WHAT IS EXPECTED: A line below contains "u.core.clip.run = none", and a later one contains "let targets := (maskCtxs". Repeat both, with every line between them, exactly.

TASK INPUT:

+++

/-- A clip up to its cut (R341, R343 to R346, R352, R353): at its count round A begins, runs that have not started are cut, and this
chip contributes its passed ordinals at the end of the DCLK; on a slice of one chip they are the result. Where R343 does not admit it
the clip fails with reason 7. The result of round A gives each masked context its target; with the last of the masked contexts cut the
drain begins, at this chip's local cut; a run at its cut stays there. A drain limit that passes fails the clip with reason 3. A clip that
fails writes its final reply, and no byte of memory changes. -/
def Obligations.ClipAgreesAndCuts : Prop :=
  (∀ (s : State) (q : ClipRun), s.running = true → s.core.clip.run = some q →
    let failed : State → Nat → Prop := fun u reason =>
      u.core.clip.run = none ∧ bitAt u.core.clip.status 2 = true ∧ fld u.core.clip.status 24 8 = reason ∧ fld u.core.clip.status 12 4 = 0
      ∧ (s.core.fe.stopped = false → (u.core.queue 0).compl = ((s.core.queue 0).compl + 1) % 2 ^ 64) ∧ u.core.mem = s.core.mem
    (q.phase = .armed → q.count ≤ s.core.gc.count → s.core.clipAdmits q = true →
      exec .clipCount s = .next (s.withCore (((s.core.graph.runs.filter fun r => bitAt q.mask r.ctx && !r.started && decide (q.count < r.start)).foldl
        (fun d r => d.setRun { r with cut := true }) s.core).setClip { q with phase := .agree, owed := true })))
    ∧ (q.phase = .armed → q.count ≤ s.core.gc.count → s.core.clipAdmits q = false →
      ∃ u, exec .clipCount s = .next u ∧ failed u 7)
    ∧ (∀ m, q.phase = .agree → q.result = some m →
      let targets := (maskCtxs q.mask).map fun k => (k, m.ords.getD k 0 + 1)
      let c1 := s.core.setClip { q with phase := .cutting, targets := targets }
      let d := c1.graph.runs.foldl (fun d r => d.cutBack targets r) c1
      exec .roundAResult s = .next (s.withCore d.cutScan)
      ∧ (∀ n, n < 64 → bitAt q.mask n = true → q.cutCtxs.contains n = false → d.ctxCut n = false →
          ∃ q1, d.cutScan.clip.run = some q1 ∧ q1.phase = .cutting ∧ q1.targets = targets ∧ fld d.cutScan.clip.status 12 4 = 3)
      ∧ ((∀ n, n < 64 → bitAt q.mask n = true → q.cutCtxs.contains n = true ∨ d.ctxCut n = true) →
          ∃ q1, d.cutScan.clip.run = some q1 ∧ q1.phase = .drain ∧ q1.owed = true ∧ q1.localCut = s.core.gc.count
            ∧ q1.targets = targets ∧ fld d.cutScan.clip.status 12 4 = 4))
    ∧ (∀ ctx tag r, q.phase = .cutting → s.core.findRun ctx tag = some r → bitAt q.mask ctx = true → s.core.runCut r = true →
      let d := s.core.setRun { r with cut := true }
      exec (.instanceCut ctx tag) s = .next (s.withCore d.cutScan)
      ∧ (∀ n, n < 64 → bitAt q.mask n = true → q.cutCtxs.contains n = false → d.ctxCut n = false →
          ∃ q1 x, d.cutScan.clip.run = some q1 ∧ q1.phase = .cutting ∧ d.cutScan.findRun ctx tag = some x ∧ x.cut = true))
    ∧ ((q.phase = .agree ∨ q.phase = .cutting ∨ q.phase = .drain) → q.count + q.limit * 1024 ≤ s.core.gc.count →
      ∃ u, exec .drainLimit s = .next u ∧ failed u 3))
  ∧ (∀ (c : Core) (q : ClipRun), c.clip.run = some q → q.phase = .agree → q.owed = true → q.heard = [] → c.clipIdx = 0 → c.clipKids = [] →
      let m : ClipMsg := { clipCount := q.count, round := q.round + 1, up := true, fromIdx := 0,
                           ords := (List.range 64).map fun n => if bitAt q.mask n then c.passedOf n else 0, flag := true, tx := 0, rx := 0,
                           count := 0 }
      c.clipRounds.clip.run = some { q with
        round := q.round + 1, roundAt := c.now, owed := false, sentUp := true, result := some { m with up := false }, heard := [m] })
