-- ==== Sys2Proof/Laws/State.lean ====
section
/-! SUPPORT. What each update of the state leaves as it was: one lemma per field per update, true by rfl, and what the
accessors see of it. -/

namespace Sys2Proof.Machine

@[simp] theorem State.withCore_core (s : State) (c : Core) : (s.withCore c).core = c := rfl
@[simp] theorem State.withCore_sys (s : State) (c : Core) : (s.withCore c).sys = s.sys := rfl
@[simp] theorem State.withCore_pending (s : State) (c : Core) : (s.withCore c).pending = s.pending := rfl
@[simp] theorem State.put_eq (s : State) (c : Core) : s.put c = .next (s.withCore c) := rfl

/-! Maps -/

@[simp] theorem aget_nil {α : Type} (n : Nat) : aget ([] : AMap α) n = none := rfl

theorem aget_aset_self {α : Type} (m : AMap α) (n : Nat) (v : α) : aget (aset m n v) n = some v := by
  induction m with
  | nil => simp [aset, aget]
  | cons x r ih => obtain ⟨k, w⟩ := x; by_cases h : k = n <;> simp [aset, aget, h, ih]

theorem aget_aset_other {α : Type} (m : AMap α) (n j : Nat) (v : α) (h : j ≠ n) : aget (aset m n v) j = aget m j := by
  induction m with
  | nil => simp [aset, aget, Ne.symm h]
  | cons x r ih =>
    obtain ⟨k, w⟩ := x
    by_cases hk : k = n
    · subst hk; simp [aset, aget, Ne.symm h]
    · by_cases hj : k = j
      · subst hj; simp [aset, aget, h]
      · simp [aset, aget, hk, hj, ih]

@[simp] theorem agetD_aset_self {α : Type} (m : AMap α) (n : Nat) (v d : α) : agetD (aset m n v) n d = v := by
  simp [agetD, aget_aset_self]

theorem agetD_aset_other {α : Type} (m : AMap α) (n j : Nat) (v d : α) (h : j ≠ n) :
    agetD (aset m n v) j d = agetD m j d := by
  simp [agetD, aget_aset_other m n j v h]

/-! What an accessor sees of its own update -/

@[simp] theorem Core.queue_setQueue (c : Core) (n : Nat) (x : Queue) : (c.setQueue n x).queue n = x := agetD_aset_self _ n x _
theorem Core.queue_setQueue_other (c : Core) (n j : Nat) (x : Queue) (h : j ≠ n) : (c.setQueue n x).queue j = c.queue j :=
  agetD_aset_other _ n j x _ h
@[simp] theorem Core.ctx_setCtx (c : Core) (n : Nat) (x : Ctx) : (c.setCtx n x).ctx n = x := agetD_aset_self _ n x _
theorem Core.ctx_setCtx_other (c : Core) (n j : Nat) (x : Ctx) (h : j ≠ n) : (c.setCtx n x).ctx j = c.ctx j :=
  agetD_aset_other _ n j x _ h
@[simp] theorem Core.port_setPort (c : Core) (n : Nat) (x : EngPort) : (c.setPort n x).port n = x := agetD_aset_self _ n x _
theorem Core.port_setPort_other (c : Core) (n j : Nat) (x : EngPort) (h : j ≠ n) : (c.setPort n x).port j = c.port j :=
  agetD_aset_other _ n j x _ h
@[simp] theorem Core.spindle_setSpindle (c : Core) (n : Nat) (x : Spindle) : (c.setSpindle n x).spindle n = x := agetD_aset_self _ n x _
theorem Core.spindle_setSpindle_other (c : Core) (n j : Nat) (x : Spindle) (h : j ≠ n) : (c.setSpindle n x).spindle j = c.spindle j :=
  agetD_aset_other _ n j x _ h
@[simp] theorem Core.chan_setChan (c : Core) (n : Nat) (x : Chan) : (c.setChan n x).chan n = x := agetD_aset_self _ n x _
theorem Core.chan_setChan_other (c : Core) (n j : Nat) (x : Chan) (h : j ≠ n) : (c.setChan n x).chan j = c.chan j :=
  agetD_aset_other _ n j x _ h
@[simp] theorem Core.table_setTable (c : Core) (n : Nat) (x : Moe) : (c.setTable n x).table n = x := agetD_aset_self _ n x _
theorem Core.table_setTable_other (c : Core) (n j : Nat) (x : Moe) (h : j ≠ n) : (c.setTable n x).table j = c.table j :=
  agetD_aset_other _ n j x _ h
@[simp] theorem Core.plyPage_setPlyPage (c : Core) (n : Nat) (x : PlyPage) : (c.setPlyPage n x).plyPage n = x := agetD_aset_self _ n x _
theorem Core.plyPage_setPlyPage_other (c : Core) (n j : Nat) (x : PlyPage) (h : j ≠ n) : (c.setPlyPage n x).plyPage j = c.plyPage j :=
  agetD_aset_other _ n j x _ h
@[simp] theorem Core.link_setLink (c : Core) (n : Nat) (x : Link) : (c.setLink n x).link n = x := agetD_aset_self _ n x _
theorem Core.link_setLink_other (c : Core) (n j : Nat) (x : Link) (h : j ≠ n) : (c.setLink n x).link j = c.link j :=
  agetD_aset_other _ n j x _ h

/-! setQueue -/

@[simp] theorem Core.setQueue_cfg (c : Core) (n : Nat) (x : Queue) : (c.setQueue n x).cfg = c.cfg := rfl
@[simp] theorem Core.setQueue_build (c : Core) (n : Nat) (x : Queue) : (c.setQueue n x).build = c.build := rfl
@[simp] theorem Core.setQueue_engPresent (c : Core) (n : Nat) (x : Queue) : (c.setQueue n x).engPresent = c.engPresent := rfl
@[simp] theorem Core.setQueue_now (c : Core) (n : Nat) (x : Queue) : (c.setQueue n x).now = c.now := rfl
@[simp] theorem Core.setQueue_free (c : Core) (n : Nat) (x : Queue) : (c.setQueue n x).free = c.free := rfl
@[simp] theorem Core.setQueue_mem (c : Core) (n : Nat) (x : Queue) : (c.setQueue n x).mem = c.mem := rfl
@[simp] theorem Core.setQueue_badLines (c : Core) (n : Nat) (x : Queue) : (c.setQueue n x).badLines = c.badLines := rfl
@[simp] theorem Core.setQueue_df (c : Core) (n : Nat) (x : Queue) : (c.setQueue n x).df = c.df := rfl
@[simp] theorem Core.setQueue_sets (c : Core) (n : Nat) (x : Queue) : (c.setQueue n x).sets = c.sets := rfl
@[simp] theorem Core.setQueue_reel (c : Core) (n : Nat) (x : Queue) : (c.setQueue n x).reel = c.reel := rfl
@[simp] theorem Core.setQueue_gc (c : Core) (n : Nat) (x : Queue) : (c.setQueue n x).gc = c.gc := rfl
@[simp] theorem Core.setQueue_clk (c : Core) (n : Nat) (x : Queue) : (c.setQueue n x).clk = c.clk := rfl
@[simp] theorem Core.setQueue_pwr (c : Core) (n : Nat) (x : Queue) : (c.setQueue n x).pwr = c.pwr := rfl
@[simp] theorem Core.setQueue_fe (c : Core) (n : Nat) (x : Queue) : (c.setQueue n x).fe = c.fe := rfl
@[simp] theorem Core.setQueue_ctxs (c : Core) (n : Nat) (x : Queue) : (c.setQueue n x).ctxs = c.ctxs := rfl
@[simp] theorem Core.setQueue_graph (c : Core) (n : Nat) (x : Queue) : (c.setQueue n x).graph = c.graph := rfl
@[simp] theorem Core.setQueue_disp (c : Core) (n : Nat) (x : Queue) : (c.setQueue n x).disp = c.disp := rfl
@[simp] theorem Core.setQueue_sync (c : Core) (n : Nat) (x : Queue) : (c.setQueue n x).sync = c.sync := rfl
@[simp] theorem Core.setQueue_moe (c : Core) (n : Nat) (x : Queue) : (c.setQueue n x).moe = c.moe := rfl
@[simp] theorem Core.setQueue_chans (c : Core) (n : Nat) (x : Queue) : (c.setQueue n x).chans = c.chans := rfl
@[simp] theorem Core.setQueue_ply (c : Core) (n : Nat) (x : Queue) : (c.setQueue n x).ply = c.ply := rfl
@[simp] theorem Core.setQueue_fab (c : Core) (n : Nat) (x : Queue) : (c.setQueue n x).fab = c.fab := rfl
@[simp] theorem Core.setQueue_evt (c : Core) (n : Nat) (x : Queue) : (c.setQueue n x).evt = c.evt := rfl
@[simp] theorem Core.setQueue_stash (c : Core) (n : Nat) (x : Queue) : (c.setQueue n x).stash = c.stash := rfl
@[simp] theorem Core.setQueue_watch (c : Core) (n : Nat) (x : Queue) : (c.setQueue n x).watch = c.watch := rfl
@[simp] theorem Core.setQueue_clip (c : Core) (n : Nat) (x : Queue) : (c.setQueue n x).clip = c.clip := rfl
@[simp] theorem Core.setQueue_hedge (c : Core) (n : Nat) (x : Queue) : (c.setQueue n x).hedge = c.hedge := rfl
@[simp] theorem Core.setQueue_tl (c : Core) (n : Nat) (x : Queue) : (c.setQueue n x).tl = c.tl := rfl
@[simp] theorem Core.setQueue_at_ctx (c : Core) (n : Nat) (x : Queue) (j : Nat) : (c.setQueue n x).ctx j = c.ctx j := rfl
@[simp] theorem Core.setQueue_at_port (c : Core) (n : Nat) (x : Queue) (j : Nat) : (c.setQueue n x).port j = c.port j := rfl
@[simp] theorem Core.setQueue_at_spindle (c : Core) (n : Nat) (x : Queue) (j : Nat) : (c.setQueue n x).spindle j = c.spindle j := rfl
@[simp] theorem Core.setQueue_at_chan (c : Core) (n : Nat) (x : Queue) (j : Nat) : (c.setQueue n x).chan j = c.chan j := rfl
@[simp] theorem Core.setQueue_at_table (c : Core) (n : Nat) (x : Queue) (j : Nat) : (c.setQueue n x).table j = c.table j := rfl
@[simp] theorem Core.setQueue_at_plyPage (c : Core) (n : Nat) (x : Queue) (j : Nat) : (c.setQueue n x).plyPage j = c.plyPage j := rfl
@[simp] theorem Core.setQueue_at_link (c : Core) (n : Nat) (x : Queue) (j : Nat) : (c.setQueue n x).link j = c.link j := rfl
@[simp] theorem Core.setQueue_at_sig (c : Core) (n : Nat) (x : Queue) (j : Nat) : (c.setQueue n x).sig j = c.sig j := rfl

+++

RESPONSE:
      u.core.clip.run = none ∧ bitAt u.core.clip.status 2 = true ∧ fld u.core.clip.status 24 8 = reason ∧ fld u.core.clip.status 12 4 = 0
      ∧ (s.core.fe.stopped = false → (u.core.queue 0).compl = ((s.core.queue 0).compl + 1) % 2 ^ 64) ∧ u.core.mem = s.core.mem
    (q.phase = .armed → q.count ≤ s.core.gc.count → s.core.clipAdmits q = true →
      exec .clipCount s = .next (s.withCore (((s.core.graph.runs.filter fun r => bitAt q.mask r.ctx && !r.started && decide (q.count < r.start)).foldl
        (fun d r => d.setRun { r with cut := true }) s.core).setClip { q with phase := .agree, owed := true })))
    ∧ (q.phase = .armed → q.count ≤ s.core.gc.count → s.core.clipAdmits q = false →
      ∃ u, exec .clipCount s = .next u ∧ failed u 7)
    ∧ (∀ m, q.phase = .agree → q.result = some m →
      let targets := (maskCtxs q.mask).map fun k => (k, m.ords.getD k 0 + 1)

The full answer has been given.